Begin at the line containing "else if (s.mbAt" and copy each line exactly through the end of the records, leaving out what comes before.

--- EXTRACTED RECORDS Enclosed Below ---

-- ==== Sys2Proof/Machine/Power.lean ====
section
/-! DEFINITION. Power states, reset scopes and start-up (chapter 17), host reset and MC restart (R364, R385, R386), JTAG (R470). -/
namespace Sys2Proof.Machine

def State.modPwr (s : State) (f : Power → Power) : State := { s with pwr := f s.pwr }

/-! Registers (Table 17-6). -/

def PwrState.code : PwrState → Nat
  | .run => 0
  | .trim => 1
  | .retain => 2

/-- PWR_STATUS.CL_CAL: start-up calibration after gating, at most 60 ms (R441). -/
def State.clCalBits (s : State) : Nat :=
  idxMask ((List.range 4).filter fun c =>
    s.pwr.clCal.testBit c && decide (s.now < vget s.pwr.clCalAt c + 60 * msTq) &&
      (List.range 32).any fun j =>
        let k := (s.chan (32 * c + j)).cal
        !(k.int0.started && k.int1.started))

/-- PWR_STATUS. -/
def State.pwrStatus (s : State) : W32 :=
  let p := s.pwr
  w32 (put 16 8 p.wakeCause + put 12 4 s.clCalBits + put 8 4 p.gated + put 3 1 (b2n p.sleepAbort) + put 2 1 (b2n p.safeOff)
    + p.state.code)

/-- The register at a BAR0 offset of the power controller. -/
def State.pwrReg (s : State) (o : Nat) : Option W32 :=
  if o = 0x20000 then some s.pwrStatus
  else if o = 0x20004 then some (w32 (put 8 5 s.pwr.wakeTimer + put 0 8 s.pwr.wakeEn))
  else if o = 0x20008 then some (w32 (put 16 8 s.pwr.devResets + put 8 8 s.pwr.mcRestarts + put 0 3 s.pwr.cause))
  else none

/-! Gating (R441, R142, R154, R226, R274, R289). -/

/-- The state of a microengine that leaving gating leaves (R274). -/
def Microengine.ungated (m : Microengine) (now : Nat) : Microengine :=
  { m with state := if m.loaded then .idle else .halted
           g := Vector.replicate 32 0, fastBank := Vector.replicate 8 0, tm := Vector.replicate 8 0, lc := 0, flags := MeFlags.reset,
           stack := [], handlers := [], wait := none, evl := 0, evlAt := 0, evlRaised := 0, evlPrev := 0, tagq := [],
           taskValid := false, budget := 0, used := 0, nextAt := now, stallTo := 0, wrAt := none, ready := [], bankOut := [], lastAtomic := none }

/-- A cluster enters gating: its slots and decoders stop, handlers are abandoned, nothing is left in flight. -/
def State.gateCluster (s : State) (c : Nat) : State :=
  let dtc := s.tb.dtc
  let s := (s.me c).handlers.foldl (fun s h => s.modSrc h.src (Source.complete s.now)) s
  let s := { s with ic := { s.ic with fastAct := vset s.ic.fastAct c false } }
  let s := s.modMe c fun m => { m with state := .halted, handlers := [], wait := none, taskValid := false }
  let s := s.each (List.range 128) fun s k => s.modSlot (128 * c + k) fun x => x.gateOff dtc s.now
  let s := s.each (List.range 8) fun s d => s.modDec (8 * c + d) Decoder.stop
  let s := s.each (List.range 32) fun s j => s.modIn (32 * c + j) fun x =>
    { x with convs := [], hold := none, waiting := [], fifo := [], busy := Vector.replicate 2 0, withheld := none }
  let s := s.modCl c fun k => { k with pool := [], exchange := [], sch := { k.sch with due := [], carry := [], dueNext := [], carryNext := [], guardTick := none } }
  s.refreshUse

/-- A cluster leaves gating at the present instant; its lists are built for the tick that begins (R289). -/
def State.ungateCluster (s : State) (c : Nat) : State :=
  let s := s.each (List.range 32) fun s j =>
    (s.beginInts (32 * c + j)).modIn (32 * c + j) fun x => { x with lastInterp := none }
  let s := s.each (List.range 8) fun s d => s.modDec (8 * c + d) fun q => if q.en then q.acquire s.now else q
  let s := s.modCl c fun k =>
    { k with me := k.me.ungated s.now, laneLast := Vector.replicate 4 none, laneFree := Vector.replicate 4 0,
             sch := { k.sch with guardTick := none, tasks := k.sch.tasks.map fun t => { t with resume := t.entry, carry := false, cut := false } } }
  s.modPwr fun p => { p with clCal := p.clCal ||| 2 ^ c, clCalAt := vset p.clCalAt c s.now }

/-- The gate mask takes effect. -/
def State.setGated (s : State) (mask : Nat) : State :=
  let old := s.pwr.gated
  let s := s.modPwr fun p => { p with gated := mask, clCal := p.clCal &&& (15 - mask) }
  let s := s.each (maskIdx 4 mask) fun s c => if old.testBit c then s else s.gateCluster c
  s.each (maskIdx 4 old) fun s c => if mask.testBit c then s else s.ungateCluster c

/-- PWR_SET_STATE RUN or TRIM at its boundary, and the clusters' return after a wake. -/
def State.applyPower (s : State) (p : List W32) : State :=
  let mask := if bits (pw p 1) 1 0 = 1 then bits (pw p 1) 11 8 else 0
  let s := s.accrue.setGated mask
  let now_ := if mask = 0 then PwrState.run else .trim
  let changed := decide (s.pwr.state ≠ now_)
  let s := s.modPwr fun q => { q with state := now_ }
  (if changed then s.raise 245 else s).settle

/-- R441: what keeps a cluster from being gated. -/
def State.gateRefused (s : State) (c : Nat) : Bool :=
  ((List.range 32).any fun j => let x := s.chan (32 * c + j); x.inp.en || x.out.en || x.pu.run)
    || ((List.range 128).any fun k => (s.slotAt (128 * c + k)).armed)
    || (s.dma.toList.any fun d => d.kind = 0 && d.state ≠ .idle && (d.cluster = c || decide (d.mask / 2 ^ (32 * c) % 2 ^ 32 ≠ 0)))
    || s.calRunBusy c || s.tdrBusy c

/-- R442: what keeps the device from RETAIN besides. -/
def State.retainRefused (s : State) : Bool :=
  ((List.range 4).any fun c => !s.pwr.gated.testBit c && s.gateRefused c)
    || (s.dma.toList.any fun d => d.state ≠ .idle)
    || (s.grp.toList.any fun g => g.state = .opened || g.state = .committed)
    || s.tb.step.isSome || s.bx.stepWait.isSome || s.tb.tickPend.isSome

/-- Wake sources already pending when the command is taken (R443). -/
def State.wakePending (s : State) : Nat :=
  let src (k : Nat) : Bool := (s.srcAt k).pending
  put 0 1 (b2n (s.mb.toList.any fun m => m.state = .posted)) + put 1 1 (b2n s.pwr.hostResetPend)
    + put 2 1 (b2n (src (160 + s.pwr.wakeTimer))) + put 7 1 (b2n ([232, 233, 234].any src)) + put 3 1 (b2n ((List.range 8).any fun b => src (224 + b)))
    + put 4 1 (b2n (src 235)) + put 6 1 (b2n (src 237))

/-- PWR_SET_STATE. -/
def cmdPwrSetState (s : State) (mb : Nat) (p : List W32) : Res :=
  let st := bits (pw p 1) 1 0
  let mask := if st = 1 then bits (pw p 1) 11 8 else 0
  let s := s.modPwr fun q => { q with sleepAbort := false }
  let k := firstCode [
    (reserved (pw p 1) 0xF03 || reserved (pw p 2) 0x1FFF, rcRange),
    (if st < 2 then (maskIdx 4 mask).any s.gateRefused else s.retainRefused, rcState),
    (s.hasDeferred 0x0A00 (fun _ => true) || s.pwr.retain.isSome, rcBusy)]
  if k ≠ 0 then fail s k
  else
    let s := s.modPwr fun q => { q with wakeEn := bits (pw p 2) 7 0 ||| 3, wakeTimer := bits (pw p 2) 12 8 }
    if st < 2 then
      let s := s.defer s.whenB 0x0A00 p
      okay s (s.pwrStatus :: extWords s.boundaryB)
    else
      let r : RetainPend := { mb := mb, backupOnly := st = 3, limit := s.now + msTq }
      .wait (s.modPwr fun q => { q with retain := some r, wakeFired := s.wakePending &&& q.wakeEn }) (.retain p)

/-- BK_RETAIN0 and BK_RETAIN1. -/
def Power.retainWord (q : Power) (h : Nat) : W32 := w32 (q.retainMask / 2 ^ (32 * h))

/-- PWR_RETAIN_BANKS. -/
def cmdPwrRetainBanks (s : State) (p : List W32) : Res :=
  let s := s.modPwr fun q => { q with retainMask := (pw p 1).toNat + (pw p 2).toNat * 2 ^ 32 }
  okay s [s.pwr.retainWord 0, s.pwr.retainWord 1]

/-! RETAIN (R442 to R446). -/

/-- A RETAIN command that loses its race with a wake source (R443). -/
def State.retainAbort (s : State) (r : RetainPend) : State :=
  (s.modPwr fun q => { q with retain := none, sleepAbort := true, wakeFired := 0 }).mbDone r.mb rcAbortedWake []

/-- Every microengine of an ungated cluster is IDLE or HALTED. -/
def State.mesQuiet (s : State) : Bool :=
  (List.range 4).all fun c => s.pwr.gated.testBit c || (s.me c).state = .idle || (s.me c).state = .halted

/-- The commit edge: everything happens together. -/
def State.retainCommit (s : State) (r : RetainPend) : State :=
  let s := s.accrue.modPwr fun q =>
    { q with before := q.state, gatedBefore := q.gated, state := .retain, safeOff := r.backupOnly, retain := none, wakeFired := 0, mcUp := false }
  let s := s.setGated 15
  let s := (s.vddmWindow true).raise 245
  (s.modMb r.mb fun x => { x with applied := true }).mbDone r.mb rcOk (s.pwrStatus :: dtcWords s.tb.dtc)

/-- RETAIN_COMMIT: on the first CCLK edge at which the microengines are quiet; BUSY when none comes within 1 ms. -/
def execRetainCommit (s : State) : Host.Outcome State Fault Refusal :=
  match s.pwr.retain with
  | none => .next s
  | some r =>
    let s := s.runTo s.edge
    if s.pwr.wakeFired ≠ 0 then .next (s.retainAbort r)
    else if r.limit < s.now then .next ((s.modPwr fun q => { q with retain := none, wakeFired := 0 }).mbDone r.mb rcBusy [])
    else if s.mesQuiet then .next (s.retainCommit r)
    else .next s

/-- A bank as the wake finds it: retained, with its wake scrub, or lost and zeroed (R335). -/
def State.wakeBank (s : State) (b : Nat) : State :=
  if !s.pwr.safeOff ∧ s.pwr.retainMask.testBit b then s.modBank b fun k => { k with scrub := true }
  else (s.zeroBank b).modBank b fun k => { k with owner := 0, lost := true }

/-- What the secure module has answered while the management core was away (R386). -/
def State.mcBack (s : State) : State := s.secRun.secReturn

/-! Host reset (R364, R385). -/

/-- A mailbox after a host reset. -/
def State.mbHostReset (s : State) (m : Nat) : State :=
  let s :=
    if secureMb m then
      s.modMb m fun x => { x with state := .idle, ackDone := false, ackTaken := false, ackTimeout := false, ackRestarted := false,
                                  ackCode := 0, ackRlen := 0, ackSeq := 0, tmoAt := none, wait := .none }
    else if (s.mbAt m).state = .posted then s.mbUntaken m rcCancelledHostReset
    else s
  s.modMb m fun x => { x with tmoMs := 10 }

--- End of Enclosed EXTRACTED RECORDS ---

■ RESPONSE ■
    else if (s.mbAt m).state = .posted then s.mbUntaken m rcCancelledHostReset
    else s
  s.modMb m fun x => { x with tmoMs := 10 }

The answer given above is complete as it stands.